CV

A simple system for classifying open-texts survey questions

05 Jul, 2025

By now, we all know that LLMs can code open-ended survey responses. It’s been documented, for example, in this study.

Andrei Burkov, in his LM book, writes (but gives no additional details):

"Advanced chat language models enable highly accurate automated document labeling through a panel of expert models. Using three LLMs, when two or more assign the same label to a document, that label is adopted. If all three disagree, either a human can decide, or a fourth model can break the tie. In many business contexts, manual labeling is becoming obsolete, as LLMs offer faster and often more reliable labeling."

What’s less clear is how well they do it, how to do it in practice; all the details ...

What I'm especially interested in is whether smaller, local models, can handle the task. Sometimes you don’t want to (or can't) send your data to commercial APIs. Maybe it's a privacy issue, maybe you just don’t feel like paying $8 per million tokens every time you want to analyze a batch of responses. Also, these models can change. We all agree there’s something nice and transparent with open models — even if it’s just the weights that are open and transparent.

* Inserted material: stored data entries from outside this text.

-- ==== Sys2Proof/Laws/Gain.lean ====
section
/-! SUPPORT. Frames of the gain unit: the units of the state that each operation leaves alone. -/

namespace Sys2Proof.Machine

/-- gainFrame changes at most gain, msg and uplink. -/
@[simp] theorem gainFrame_frame (s : State) :
    (gainFrame s).ring = s.ring ∧ (gainFrame s).mix = s.mix ∧ (gainFrame s).chan = s.chan ∧
    (gainFrame s).prot = s.prot ∧ (gainFrame s).ant = s.ant ∧ (gainFrame s).radio = s.radio ∧
    (gainFrame s).call = s.call ∧ (gainFrame s).pending = s.pending ∧ (gainFrame s).draws = s.draws :=
  by unfold gainFrame
     try dsimp only
     (repeat' split) <;> simp

/-- gainRecord changes at most gain. -/
@[simp] theorem gainRecord_frame (s : State) :
    (gainRecord s).ring = s.ring ∧ (gainRecord s).msg = s.msg ∧ (gainRecord s).mix = s.mix ∧
    (gainRecord s).chan = s.chan ∧ (gainRecord s).prot = s.prot ∧ (gainRecord s).ant = s.ant ∧
    (gainRecord s).radio = s.radio ∧ (gainRecord s).call = s.call ∧ (gainRecord s).uplink = s.uplink ∧
    (gainRecord s).pending = s.pending ∧ (gainRecord s).draws = s.draws :=
  by simp [gainRecord]


end Sys2Proof.Machine
end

One obvious problem: there's no clear ground truth for this kind of task. Say you have hundreds or thousands of open-text answers that were hand-coded into, for example, 12 categories by a human. That number is pretty arbitrary — you could’ve just as easily used 8, or 10, or 14 categories depending on your perspective or goals. There's a science to all this, of course, to inter-coder reliability (coding scheme validations, benchmarks, coders as randomly interchangeable, etc.) but ultimately it's still subjective. Some classification schemes are obviously bad, but defining what counts as "best" is not straightforward.

Anyways, after doing some planning with Claude and ChatGPT, I ended up with open-text-coder, a lightweight text classification system using LLMs and machine learning.

It has:

For the full pipeline, check the README.md chaining the pieces.

As an example, I ran it on the 2021 Canadian Election Study.

Distribution: most important issue

It works reasonably well, but it’s not perfect. The main issue is that I don’t have a gold standard to compare my results to—no definitive reference to tell me whether the classifications are actually “correct.” One way to validate might be to use a stronger language model as a kind of judge: send it some of the outputs and see how it evaluates them. But the best method would still be to compare to a real gold-standard dataset, which I don’t have at the moment.

One last thought: I’ve done similar experiments at work on related topics, and they were much harder. Here, things go more smoothly because the categories are relatively clear. But when the topic itself is fuzzy—even for humans—it gets tricky fast. Imagine asking people why they’re dissatisfied with how democracy works (I haven’t tested that question exactly, but you get the idea). The answers go in every direction: metaphors, personal stories, vague references to parties or politicians. It’s hard to know how many categories there should even be. Is general cynicism its own class? What about cynicism directed at the current government, or at a specific politician? Sure, you can ask a powerful LLM to generate categories, but this kind of task is fundamentally hard and very context-specific. That’s about all I’ve got for now: doing this stuff well is harder than I initially thought.